• Dataset entries:
+-------+
-- ==== Sys2Proof/Machine/Memory.lean ====
section
/-! DEFINITION. The memory engine: loads, stores, atomics, prefetch and discard (R112-R122, R195-R209,
R214, R215, R219), with watches and race detection (R398, R400, R401). -/

namespace Sys2Proof.Machine

/-! ### Address spaces -/

inductive Space where
  | glob | spad (w : Nat) | clu | chip | priv
  deriving DecidableEq, Repr

/-- The fields of a buffer record (R120). -/
structure Rcd where
  strict : Bool
  swz : Nat
  base : Nat
  tag : Nat
  extent : Nat
  swzp : Nat
  rowlen : Nat
  lstride : Int
  scale : Nat
  deriving DecidableEq, Repr

/-- A record from the values of its four registers. -/
def Rcd.ofRegs (x : List W64) : Rcd :=
  let r := fun i => (x.getD i 0).toNat
  { strict := r 0 / 2 ^ 63 == 1, swz := bitsOf (r 0) 62 60, base := bitsOf (r 0) 56 0, tag := bitsOf (r 1) 63 48
    extent := bitsOf (r 1) 47 0, swzp := bitsOf (r 2) 63 48, rowlen := bitsOf (r 2) 47 32
    lstride := signed 32 (bitsOf (r 2) 31 0), scale := bitsOf (r 3) 56 0 }

/-- The tag of the trace records of an access through a record (R390). -/
def Rcd.traceTag (rc : Rcd) (g : Group) : Nat := if rc.tag != 0 then rc.tag else g.trTag.toNat

/-- The number of an s register operand. -/
def snum : Spec → Nat
  | .s n => n.val
  | _ => 0

/-- k s registers from a specifier. -/
def Rd.sregs (r : Rd) (pos : Nat) (x : Spec) (k : Nat) : List W64 := (List.range k).map fun i => r.sreg (pos + i) (snum x + i)

def Rd.rcd (r : Rd) (x : Spec) : Rcd := Rcd.ofRegs (r.sregs 8 x 4)

/-- k s registers as sources of a hazard check. -/
def sRun (x : Spec) (k : Nat) : List (Spec × Nat) :=
  match x with
  | .s n => (List.range k).map fun i => (.s (Fin.ofNat 32 (n.val + i)), 1)
  | _ => []

/-- The swizzle (R199). -/
def Rcd.swizzle (r : Rcd) (o : Nat) : Nat :=
  if r.swz = 0 then o
  else
    let ub := r.swz + 2
    o ^^^ ((o / 2 ^ bitsOf r.swzp 5 0 % 2 ^ bitsOf r.swzp 8 6) * 2 ^ ub)

/-- R120, R199: a record that an access of n bytes may use. -/
def Rcd.valid (r : Rcd) (n : Nat) : Bool :=
  r.swz ≤ 4 && (r.swz == 0 ||
    (let ub := r.swz + 2
     7 ≤ bitsOf r.swzp 5 0 && ub + bitsOf r.swzp 8 6 ≤ 7 && bitsOf r.swzp 15 9 == 0 && n ≤ 2 ^ ub))

/-- The fields of a scratchpad window (R115). -/
def winBase (w : BitVec 128) : Nat := bitsOf w.toNat 18 0
def winSize (w : BitVec 128) : Nat := bitsOf w.toNat 50 32
def winScoff (w : BitVec 128) : Nat := bitsOf w.toNat 82 64
def winRowlen (w : BitVec 128) : Nat := bitsOf w.toNat 99 84
def winGeom (w : BitVec 128) : Nat := bitsOf w.toNat 101 100
def winFmt (w : BitVec 128) : Nat := bitsOf w.toNat 105 102

def Team.window (t : Team) (w : Nat) : BitVec 128 := t.windows.getD w 0

/-- A memory access: its space and record, its size in bytes, and what it does. -/
structure Req where
  sp : Space
  rcd : Rcd := Rcd.ofRegs []
  n : Nat
  path : Option Nat
  acc : Acc
  /-- DISCARD acts at BASE + o (R199) -/
  plain : Bool := false

/-- An access of n bytes at offset o is in bounds (R113-R117, R121). -/
def State.inBounds (s : State) (a : Agent) (g : Group) (q : Req) (o : Int) : Bool :=
  let lim : Nat :=
    match q.sp with
    | .glob => q.rcd.extent
    | .spad w => if isCol a then 0 else ((s.teamOf g).map fun t => winSize (t.window w)).getD 0
    | .clu => if isCol a then 0 else ((s.teamOf g).map fun t => t.cx * t.cy * t.lent).getD 0
    | .chip => ((s.ctx? (s.ctxOf a)).map fun c => 4 * c.ksize.toNat).getD 0
    | .priv => if isCol a then 0 else ((s.ctx? (s.ctxOf a)).map fun c => c.psize.toNat).getD 0
  decide (0 ≤ o) && decide (o + q.n ≤ lim)

/-- The cluster's part that holds a cluster offset (R116), whether or not its team has retired. -/
def State.cluAt (s : State) (ctx tlin o : Nat) : Nat :=
  match s.team? ctx tlin with
  | some t =>
    let (core, base) := t.parts.getD (o / max 1 t.lent) (t.core, t.lentBase)
    spadKey core (base + o % max 1 t.lent)
  | none => 0

/-- The chip scratchpad that holds a chip offset (R117). -/
def State.chipAt (s : State) (ctx o : Nat) : Nat :=
  match s.ctx? ctx with
  | some c => chipKey (o / max 1 c.ksize.toNat) (c.kbase + o % max 1 c.ksize.toNat)
  | none => 0

/-- Where a lane's access goes: for paged spaces virtual addresses, else keys, with lengths. -/
def State.locate (s : State) (a : Agent) (g : Group) (q : Req) (lane : Nat) (o : Nat) : List (Nat × Nat) :=
  match q.sp with
  | .glob => [((q.rcd.base + (if q.plain then o else q.rcd.swizzle o)) % 2 ^ 64, q.n)]
  | .spad w =>
    match s.teamOf g with
    | some t => [(spadKey t.core (t.base + winBase (t.window w) + o), q.n)]
    | none => []
  | .clu => [(s.cluAt g.ctx g.tlin o, q.n)]
  | .chip => [(s.chipAt (s.ctxOf a) o, q.n)]
  | .priv =>
    match s.ctx? (s.ctxOf a) with
    | some c =>
      let pos := ((s.teamOf g).map (·.pos)).getD 0
      let at_ := fun (b : Nat) => (c.pbase.toNat + pos * 1024 * c.psize.toNat + b / 4 * 4096 + 4 * (g.home + lane) + b % 4) % 2 ^ 64
      if q.n ≤ 4 then [(at_ o, q.n)] else (List.range (q.n / 4)).map fun k => (at_ (o + 4 * k), 4)
    | none => []

/-- The address of a lane that alignment concerns (R201). -/
def Req.alignAt (q : Req) (o : Nat) : Nat :=
  match q.sp with
  | .glob => q.rcd.base + (if q.plain then o else q.rcd.swizzle o)
  | _ => o

def Space.paged : Space → Bool
  | .glob | .priv => true
  | _ => false

/-! ### Translation of lines (R130) -/

/-- The lines of an access, each translated once. -/
def State.transLines (s : State) (a : Agent) (acc : Acc) (lines : List Nat) : List (Nat × Trans) × State :=
  lines.foldl (fun x l =>
    if x.1.any fun p => p.1 == l then x
    else
      let (t, s) := x.2.trans a acc (l * 128)
      (x.1 ++ [(l, t)], s)) ([], s)

/-- A placed piece of a lane's access: its key, length, coherence, and virtual address. -/
structure Piece where
  key : Nat
  n : Nat
  coh : Bool
  va : Nat
  deriving DecidableEq, Repr

/-- A lane's pieces, or its faulting addresses with their causes (R132: one for each page); none for the privilege fault. -/
def placeLane (paged : Bool) (tr : List (Nat × Trans)) (ps : List (Nat × Nat)) : Option (List Piece × List (Nat × Nat)) :=
  if !paged then some (ps.map fun p => { key := p.1, n := p.2, coh := true, va := 0 }, [])
  else
    ps.foldl (fun x p =>
      match x with
      | none => none
      | some (l, fs) =>
        match ((tr.find? fun t => t.1 == p.1 / 128).map Prod.snd).getD (.fail 0) with
        | .ok k e => some (l ++ [{ key := k + p.1 % 128, n := p.2, coh := pteCoh e, va := p.1 }], fs)
        | .fail c => some (l, if fs.any fun f => f.1 / 4096 == p.1 / 4096 then fs else fs ++ [(p.1, c)])
        | .priv => none) (some ([], []))

/-! ### Watches and races (R398, R401) -/

/-- The watch that an access of n bytes at a virtual address triggers. -/
def State.watchHit (s : State) (g : Group) (rd wr : Bool) (va n : Nat) : Option Nat :=
  match s.debug? g.core with
  | none => none
  | some d =>
    if d.dctl.toNat % 2 ^ 16 ≠ g.ctx then none
    else (List.range 2).find? fun i =>
      let c := (d.wctl.getD i 0).toNat
      let w := bitsOf (d.waddr.getD i 0).toNat 56 0
      c % 2 == 1 && ((rd && c.testBit 1) || (wr && c.testBit 2)) && decide (va < w + 2 ^ bitsOf c 6 4) && decide (w < va + n)

/-- What the accesses of a group add to a watch: lanes with their virtual pieces. -/
def State.noteWatch (s : State) (g : Group) (rd wr : Bool) (ls : List (Nat × List (Nat × Nat))) : Group :=
  ls.foldl (fun g p => p.2.foldl (fun g q =>
    match s.watchHit g rd wr q.1 q.2 with
    | none => g
    | some i =>
      match g.watched with
      | none => { g with watched := some (maskOf [p.1], q.1, i) }
      | some (m, lo, j) => { g with watched := some (m ||| maskOf [p.1], min lo q.1, min i j) }) g) g

/-- The race check of accesses to the team's allocation (R401): words by lane, in ascending order. -/
def State.noteRace (s : State) (g : Group) (store : Bool) (ws : List (Nat × Nat)) : Group × State :=
  match s.teamOf g, s.ctx? g.ctx with
  | some t, some c =>
    if !c.cflags.getLsbD 1 then (g, s)
    else
      let hit := fun (w : Nat) => (t.shadow.find? fun x => x.addr == w && x.writer != g.gnum && x.epoch == t.epoch).map (·.writer)
      let found := ws.filterMap fun p => (hit p.2).map fun x => (p.2, x, p.1)
      let s := if store then
          s.setTeam { t with shadow := (ws.map Prod.snd).foldl (fun sh w =>
            { addr := w, writer := g.gnum, epoch := t.epoch } :: sh.filter fun x => x.addr != w) t.shadow }
        else s
      match found with
      | [] => (g, s)
      | f :: r =>
        let m := r.foldl (fun m x => if x.1 < m.1 then x else m) f
        let lane := (found.filter fun x => x.1 == m.1).foldl (fun l x => min l x.2.2) m.2.2
        let s := s.traceG (.group g.id) g 1 0x23 g.trTag.toNat g.pc.toNat (bit store) (m.1 * 8 % 2 ^ 18 + m.2.1 % 256 * 2 ^ 18 + lane % 64 * 2 ^ 26)
        (if ((s.debug? g.core).map fun d => d.dctl.getLsbD 16).getD false then { g with raced := some (m.1 * 8, m.2.1, lane) } else g, s)
  | _, _ => (g, s)

/-- The end of a memory instruction: the halts after it (R398, R401), when no lane of it is left (R321). The record of a watch has
the tag of the access. -/
def State.finishMem (s : State) (a : Agent) (g : Group) (sw : Bool) (tag : Option Nat := none) : State :=
  if g.rest.isSome then s.finish a g sw else
  let w := g.watched
  let rc := g.raced
  let pc := g.pc.toNat
  let s := s.finish a { g with watched := none, raced := none } sw
  match s.ag? a, a with
  | some g, .group _ =>
    match w, rc with
    | some (m, lo, i), _ =>
      let s := s.traceG a g 1 0x24 (tag.getD g.trTag.toNat) pc i (lo % 2 ^ 32)
      s.halt g .watch 3 i { g.record 0x13 with lanes := m, d32 := BitVec.ofNat 64 lo }
    | none, some (o, x, l) => s.halt g .race 4 0 { g.record 0x14 with lanes := maskOf [l], d32 := BitVec.ofNat 64 o, d40 := BitVec.ofNat 64 x }
    | none, none => s
  | _, _ => s

/-! ### One memory instruction (R202) -/

/-- The poisoned lines that stores of some pieces touch without covering (R219, R425). -/
def State.badLines (s : State) (ps : List Piece) : List Nat :=
  if s.poison.isEmpty then []
  else s.poison.filter fun l =>
    ps.any (fun p => decide (p.key < l + 128) && decide (l < p.key + p.n)) &&
    !((List.range 128).all fun i => ps.any fun p => decide (p.key ≤ l + i) && decide (l + i < p.key + p.n))

/-- The records of R219 for lines that a store could not merge. -/
def State.mergeErrors (s : State) (a : Agent) (g : Group) (bad : List Nat) : State :=
  bad.foldl (fun s l =>
    let r := engineRec g 0 0 0x0C (g.pc.setWidth 64) (BitVec.ofNat 64 l) (BitVec.ofNat 64 (s.structAt l)) s.time
    match a with
    | .group _ => s.sendRec g.ridge r
    | .col n => s.sendRec n { r with ctx := s.ctxOf a, place := 12 }) s

/-- How the results of an access are registered: by vector writes of k slots, or as one s register. -/
structure Sink where
  dst : Spec
  k : Nat := 0
  uni : Bool := false

/-- Results of the lanes, outstanding until the operation of the path counter completes. -/
def Group.sink (g : Group) (d : Sink) (vals : List (Nat × List W32)) (op : Option Nat) : Group :=
  if d.uni then g.postS d.dst (BitVec.ofNat 64 (((vals.headD (0, [])).2.headD 0).toNat + (((vals.headD (0, [])).2.getD 1 0).toNat * 2 ^ 32))) op
  else g.postV d.dst d.k vals [] op

/-- Where a lane's access goes that the service kernel emulates: byte by byte (R136). -/
def State.locateBytes (s : State) (a : Agent) (g : Group) (q : Req) (lane : Nat) (o : Nat) : List (Nat × Nat) :=
  match q.sp with
  | .glob => (s.locate a g q lane o).flatMap fun p => (List.range p.2).map fun i => ((p.1 + i) % 2 ^ 64, 1)
  | _ => (List.range q.n).flatMap fun i => s.locate a g { q with n := 1 } lane (o + i)

/-- The register slots of a lane that its accesses fill, in turn. -/
def handOut : List LateAccess → List Write → List LateAccess
  | [], _ => []
  | w :: r, ws =>
    let n := match w.deed with
      | .read n | .atom n _ _ _ _ => n / w.ty.size * (slotWords w.ty 0).length
      | _ => 0
    { w with into := ws.take n } :: handOut r (ws.drop n)

/-- The writes by which a lane's words reach the destination: of the last result, or of the one that its push reserved. -/
def Sink.writes (d : Sink) (g : Group) (lane : Nat) : List Write :=
  if d.uni then (match d.dst with
    | .s n => [.s n.val 0]
    | _ => [])
  else vWrites d.dst (if 0 < g.reserved then g.pushes - d.k else g.pushes) [(lane, List.replicate d.k 0)]

/-- The service kernel has the words of a load that it emulates pushed through the push staging registers (R136). -/
def Group.stageWords (g : Group) (d : Option Sink) (vals : List (Nat × List W32)) : Group :=
  if d.any fun d => (match d.dst with
    | .q _ => true
    | _ => false) then
    { g with lanes := g.lanes.mapIdx fun i l => match vals.find? fun p => p.1 == i with
        | some p => { l with stg := Vector.ofFn fun j => p.2.getD j.val l.stg[j] }
        | none => l }
  else g

/-- The result of an operation waits for accesses that have no place. -/
def Group.waitFor (g : Group) (op : Option Nat) : Group :=
  { g with results := g.results.map fun r => if r.op == op then { r with late := true } else r }

/-- What a lane of a memory instruction does: at once, but to the lines that a store cannot merge, with the words that it
returns; and as accesses that take their places later (R138), in their order. -/
structure LaneAct where
  run : State → List Nat → Nat → List Piece → List W32 × State
  later : List Nat → Nat → List Piece → List LateAccess

/-- The lane from which the accesses of an instruction take their places later, if any (R138): all of them behind earlier ones
of the agent that wait. An instruction that stops for some lanes has made the others' accesses (R71). -/
def State.laterFrom (s : State) (a : Agent) (stops emul : Bool) : Option Nat :=
  if stops || emul || !s.poison.isEmpty then none
  else s.cut.map fun k => if s.lateLs a then 0 else k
+-------+
• What is being asked: A single figure is expected: the count of lines in the data above that include the word "core".

• Expected output: 5